## MATERIALS PROVIDED
━━━━━━━━━━
/-- Every ARMED item whose COUNT is 0 becomes READY, and its relative deadline is fixed (R157, R163). -/
def Vc.makeReady (s : Vc) : Vc :=
  forN 256 s fun s j =>
    if s.itemState j = 1 ∧ s.rd ITEM.W5.COUNT j = 0 then
      let dl := s.rd ITEM.DEADLINE.DEADLINE j
      let s := if s.on ITEM.W5.DL_REL j ∧ dl ≠ 0 then s.setItem j { s.itemSt j with deadline := some (s.time.tickVt.getD s.vt + dl), checked := false } else s
      s.setItemState j 2
    else s

/-- Step 1 of R158 for one notice. -/
def Vc.applyNotice (s : Vc) (x : Notice) : Vc :=
  match x.trap with
  | none => s.complete x
  | some (c, v) => s.trapItem x c v

/-- Steps 4 and 5 of R158: items made READY, dispatch, pre-emption. -/
def Vc.schedEnd (s : Vc) : Vc :=
  let s := s.makeReady
  let s := s.wr SCHED.STATUS.READY (sat 8 ((List.range 256).filter fun j => s.itemState j = 2 || s.itemState j = 4).length)
  let s := s.dispatch
  forN 8 s fun s _ => s.preemptOnce

/-- An item's deadline has come without its completion, and has not been checked (R163). -/
def Vc.missed (s : Vc) (j : Nat) : Bool :=
  match (s.itemSt j).deadline, s.time.tickVt with
  | some d, some t => decide (d ≤ t) && decide (1 ≤ s.itemState j) && decide (s.itemState j ≤ 4) && !(s.itemSt j).checked
  | _, _ => false

/-- A deadline is missed (R163): checked once, flagged, counted, and classed by DL_ACT; the item of CANCEL is cancelled besides. -/
def Vc.missAct (s : Vc) (j : Nat) : Vc :=
  let s := s.setItem j { s.itemSt j with checked := true }
  let s := (s.set1 SCHED.ERRSTAT.DL_MISS).count SCHED.DLMISSCNT.COUNT
  let rec1 := stRec 0x0501 1 2 j (s.word 0x60010) s.refDie 0
  match s.rd ITEM.W5.DL_ACT j with
  | 0 => s.corrected 1
  | 1 => (s.event [rec1]).irq 2
  | _ => s.event [rec1]

/-- DL_ACT of an item is CANCEL (R163). -/
def Vc.missCancels (s : Vc) (j : Nat) : Bool := decide (2 ≤ s.rd ITEM.W5.DL_ACT j)

/-- Step 3 of R158: cancellations and traps in waves, with those of the deadlines missed at this commit; then steps 4 and 5. -/
def Vc.schedRest (s : Vc) (traps : List (Nat × Bool × Bool)) : Vc :=
  let late := (List.range 256).filter s.missed
  let cans := s.sched.cancels.map fun c => (c.1, false, c.2)
  let dls := (late.filter s.missCancels).map fun j => (j, false, false)
  let s := late.foldl Vc.missAct s
  let s := { s with sched := { s.sched with releases := [], cancels := [] } }
  (Vc.cancelWaves 257 s (traps ++ cans ++ dls)).schedEnd

/-- The windows of the control cores show the start of the tick, and the facet table of its facet commit (R155). -/
def Vc.coreView (s : Vc) : CoreView :=
  let none_ : List Nat × List Nat × List Nat := ([], [], [])
  { samples := (List.range 32).foldl (fun t k => Tab.set (fun _ => 0) t k ((s.chan k).value.getD 0)) []
    valid := maskOf 32 fun k => s.chanValid (k / 4) (k % 4)
    sv := s.lens.svs.foldl (fun t e => (List.range 16).foldl (fun t i =>
      Tab.set (fun _ => 0) t (16 * e.1 + i) (e.2.vals.getD i (0, false, false)).1) t) []
    svValid := s.lens.svs.foldl (fun t e => Tab.set (fun _ => 0) t e.1 (maskOf 16 fun i => (s.svValue e.1 i).2)) []
    ctxs := s.lens.ctxs.foldl (fun t e => Tab.set (fun _ => none_) t e.1 (e.2.u, e.2.xhat, e.2.xi)) []
    facets := s.facets.foldl (fun t e => Tab.set (fun _ => ({} : Facet).entry) t e.1 e.2.entry) []
    vt := s.time.tickVt }

/-- The dies named in the notices applied, as a mask. -/
def noticeDies (ns : List Notice) (f : Notice → BitVec 3) : Nat := maskOf 3 fun d => ns.any fun x => (f x).getLsbD d

/-- The scheduler's commit of tick k, steps 1 to 5 of R158. -/
def Vc.schedCommit (s : Vc) (k : Nat) : Vc :=
  let ns := sortBy (·.item) s.sched.notices
  let now := ns.take 32
  let s := { s with sched := { s.sched with
    notices := ns.drop 32, results := [], lateDies := noticeDies now (·.late), oddDies := noticeDies now (·.odd)
    view := s.coreView } }
  let s := if ns.length ≤ 32 then s else s.set1 SCHED.ERRSTAT.DEFER
  let done := (now.filter fun x => x.trap.isNone).map (·.item)
  let s := now.foldl Vc.applyNotice s
  let s := s.applySetpoints done
  let s := (List.range 4).foldl (fun s t => if s.sourceFires t k then s.decrease (s.rd SCHED.TSRC_CFG.ITEM t) else s) s
  let rel := s.sched.releases
  let s := rel.foldl Vc.decrease s
  s.schedRest ((now.filter fun x => x.trap.isSome).map fun x => (x.item, true, false))

/-! ### What the cores do (R156, R159, R165, R169) -/

/-- A core returns from its item, or the item traps: a notice, and the core takes its next item. The notice of the second die in
service is the one that counts; `late` and `odd` name the dies whose own came late or gave another result (R159). -/
def Vc.coreEnds (s : Vc) (n result : Nat) (trap : Option (Nat × Nat)) (late odd : BitVec 3 := 0) : Vc :=
  match s.run? n with
  | none => s
  | some r =>
    let s := { s with sched := { s.sched with notices := s.sched.notices ++ [(⟨r.item, result, trap, late, odd⟩ : Notice)] } }
    (s.setRun n none).dispatch

/-- CORE_SETPOINT_WRITE: buffered until the item completes, or an access fault of a set-point that is not owned (R169). -/
def Vc.coreSetpoint (s : Vc) (n sp v : Nat) : Vc :=
  match s.run? n with
  | none => s
  | some r =>
    if bit (s.rd SCHED.SETPT_OWN.OWN (sp / 32)) (sp % 32) then
      { s with sched := { s.sched with setBuf := s.sched.setBuf ++ [(r.item, sp, v)] } }
    else s.coreEnds n 0 (some (7, 0x30000000 + 4 * sp))

/-! ### Deadlines (R163) -/

/-- A deadline's CANCEL (R163, R164): the waves, then steps 4 and 5 of R158. -/
def Vc.deadlineCancel (s : Vc) (j : Nat) : Vc := (Vc.cancelWaves 257 s [(j, false, false)]).schedEnd

/-- DEADLINE_MISS: a deadline that the last tick's commit has reached and the item's completion has not; each deadline is checked
once, and keeps its place in dispatch order. The commit itself takes the deadlines it finds missed (`schedRest`); this is one
that came to light after it (log 103). -/
def Vc.deadlineMiss (s : Vc) (j : Nat) : Vc :=
  if s.missed j then if s.missCancels j then (s.missAct j).deadlineCancel j else s.missAct j else s

end Sys2Proof.Machine
end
━━━━━━━━━━
## WHAT THIS TASK INVOLVES
Repeat each of the entries exactly as written.

## EXERCISE SOLUTION
/-- Every ARMED item whose COUNT is 0 becomes READY, and its relative deadline is fixed (R157, R163). -/
def Vc.makeReady (s : Vc) : Vc :=
  forN 256 s fun s j =>
    if s.itemState j = 1 ∧ s.rd ITEM.W5.COUNT j = 0 then
      let dl := s.rd ITEM.DEADLINE.DEADLINE j
      let s := if s.on ITEM.W5.DL_REL j ∧ dl ≠ 0 then s.setItem j { s.itemSt j with deadline := some (s.time.tickVt.getD s.vt + dl), checked := false } else s
      s.setItemState j 2
    else s

/-- Step 1 of R158 for one notice. -/
def Vc.applyNotice (s : Vc) (x : Notice) : Vc :=
  match x.trap with
  | none => s.complete x
  | some (c, v) => s.trapItem x c v

/-- Steps 4 and 5 of R158: items made READY, dispatch, pre-emption. -/
def Vc.schedEnd (s : Vc) : Vc :=
  let s := s.makeReady
  let s := s.wr SCHED.STATUS.READY (sat 8 ((List.range 256).filter fun j => s.itemState j = 2 || s.itemState j = 4).length)
  let s := s.dispatch
  forN 8 s fun s _ => s.preemptOnce

/-- An item's deadline has come without its completion, and has not been checked (R163). -/
def Vc.missed (s : Vc) (j : Nat) : Bool :=
  match (s.itemSt j).deadline, s.time.tickVt with
  | some d, some t => decide (d ≤ t) && decide (1 ≤ s.itemState j) && decide (s.itemState j ≤ 4) && !(s.itemSt j).checked
  | _, _ => false

/-- A deadline is missed (R163): checked once, flagged, counted, and classed by DL_ACT; the item of CANCEL is cancelled besides. -/
def Vc.missAct (s : Vc) (j : Nat) : Vc :=
  let s := s.setItem j { s.itemSt j with checked := true }
  let s := (s.set1 SCHED.ERRSTAT.DL_MISS).count SCHED.DLMISSCNT.COUNT
  let rec1 := stRec 0x0501 1 2 j (s.word 0x60010) s.refDie 0
  match s.rd ITEM.W5.DL_ACT j with
  | 0 => s.corrected 1
  | 1 => (s.event [rec1]).irq 2
  | _ => s.event [rec1]

/-- DL_ACT of an item is CANCEL (R163). -/
def Vc.missCancels (s : Vc) (j : Nat) : Bool := decide (2 ≤ s.rd ITEM.W5.DL_ACT j)

/-- Step 3 of R158: cancellations and traps in waves, with those of the deadlines missed at this commit; then steps 4 and 5. -/
def Vc.schedRest (s : Vc) (traps : List (Nat × Bool × Bool)) : Vc :=
  let late := (List.range 256).filter s.missed
  let cans := s.sched.cancels.map fun c => (c.1, false, c.2)
  let dls := (late.filter s.missCancels).map fun j => (j, false, false)
  let s := late.foldl Vc.missAct s
  let s := { s with sched := { s.sched with releases := [], cancels := [] } }
  (Vc.cancelWaves 257 s (traps ++ cans ++ dls)).schedEnd

/-- The windows of the control cores show the start of the tick, and the facet table of its facet commit (R155). -/
def Vc.coreView (s : Vc) : CoreView :=
  let none_ : List Nat × List Nat × List Nat := ([], [], [])
  { samples := (List.range 32).foldl (fun t k => Tab.set (fun _ => 0) t k ((s.chan k).value.getD 0)) []
    valid := maskOf 32 fun k => s.chanValid (k / 4) (k % 4)
    sv := s.lens.svs.foldl (fun t e => (List.range 16).foldl (fun t i =>
      Tab.set (fun _ => 0) t (16 * e.1 + i) (e.2.vals.getD i (0, false, false)).1) t) []
    svValid := s.lens.svs.foldl (fun t e => Tab.set (fun _ => 0) t e.1 (maskOf 16 fun i => (s.svValue e.1 i).2)) []
    ctxs := s.lens.ctxs.foldl (fun t e => Tab.set (fun _ => none_) t e.1 (e.2.u, e.2.xhat, e.2.xi)) []
    facets := s.facets.foldl (fun t e => Tab.set (fun _ => ({} : Facet).entry) t e.1 e.2.entry) []
    vt := s.time.tickVt }

/-- The dies named in the notices applied, as a mask. -/
def noticeDies (ns : List Notice) (f : Notice → BitVec 3) : Nat := maskOf 3 fun d => ns.any fun x => (f x).getLsbD d

/-- The scheduler's commit of tick k, steps 1 to 5 of R158. -/
def Vc.schedCommit (s : Vc) (k : Nat) : Vc :=
  let ns := sortBy (·.item) s.sched.notices
  let now := ns.take 32
  let s := { s with sched := { s.sched with
    notices := ns.drop 32, results := [], lateDies := noticeDies now (·.late), oddDies := noticeDies now (·.odd)
    view := s.coreView } }
  let s := if ns.length ≤ 32 then s else s.set1 SCHED.ERRSTAT.DEFER
  let done := (now.filter fun x => x.trap.isNone).map (·.item)
  let s := now.foldl Vc.applyNotice s
  let s := s.applySetpoints done
  let s := (List.range 4).foldl (fun s t => if s.sourceFires t k then s.decrease (s.rd SCHED.TSRC_CFG.ITEM t) else s) s
  let rel := s.sched.releases
  let s := rel.foldl Vc.decrease s
  s.schedRest ((now.filter fun x => x.trap.isSome).map fun x => (x.item, true, false))

/-! ### What the cores do (R156, R159, R165, R169) -/

/-- A core returns from its item, or the item traps: a notice, and the core takes its next item. The notice of the second die in
service is the one that counts; `late` and `odd` name the dies whose own came late or gave another result (R159). -/
def Vc.coreEnds (s : Vc) (n result : Nat) (trap : Option (Nat × Nat)) (late odd : BitVec 3 := 0) : Vc :=
  match s.run? n with
  | none => s
  | some r =>
    let s := { s with sched := { s.sched with notices := s.sched.notices ++ [(⟨r.item, result, trap, late, odd⟩ : Notice)] } }
    (s.setRun n none).dispatch

/-- CORE_SETPOINT_WRITE: buffered until the item completes, or an access fault of a set-point that is not owned (R169). -/
def Vc.coreSetpoint (s : Vc) (n sp v : Nat) : Vc :=
  match s.run? n with
  | none => s
  | some r =>
    if bit (s.rd SCHED.SETPT_OWN.OWN (sp / 32)) (sp % 32) then
      { s with sched := { s.sched with setBuf := s.sched.setBuf ++ [(r.item, sp, v)] } }
    else s.coreEnds n 0 (some (7, 0x30000000 + 4 * sp))

/-! ### Deadlines (R163) -/

/-- A deadline's CANCEL (R163, R164): the waves, then steps 4 and 5 of R158. -/
def Vc.deadlineCancel (s : Vc) (j : Nat) : Vc := (Vc.cancelWaves 257 s [(j, false, false)]).schedEnd

/-- DEADLINE_MISS: a deadline that the last tick's commit has reached and the item's completion has not; each deadline is checked
once, and keeps its place in dispatch order. The commit itself takes the deadlines it finds missed (`schedRest`); this is one
that came to light after it (log 103). -/
def Vc.deadlineMiss (s : Vc) (j : Nat) : Vc :=
  if s.missed j then if s.missCancels j then (s.missAct j).deadlineCancel j else s.missAct j else s

end Sys2Proof.Machine
end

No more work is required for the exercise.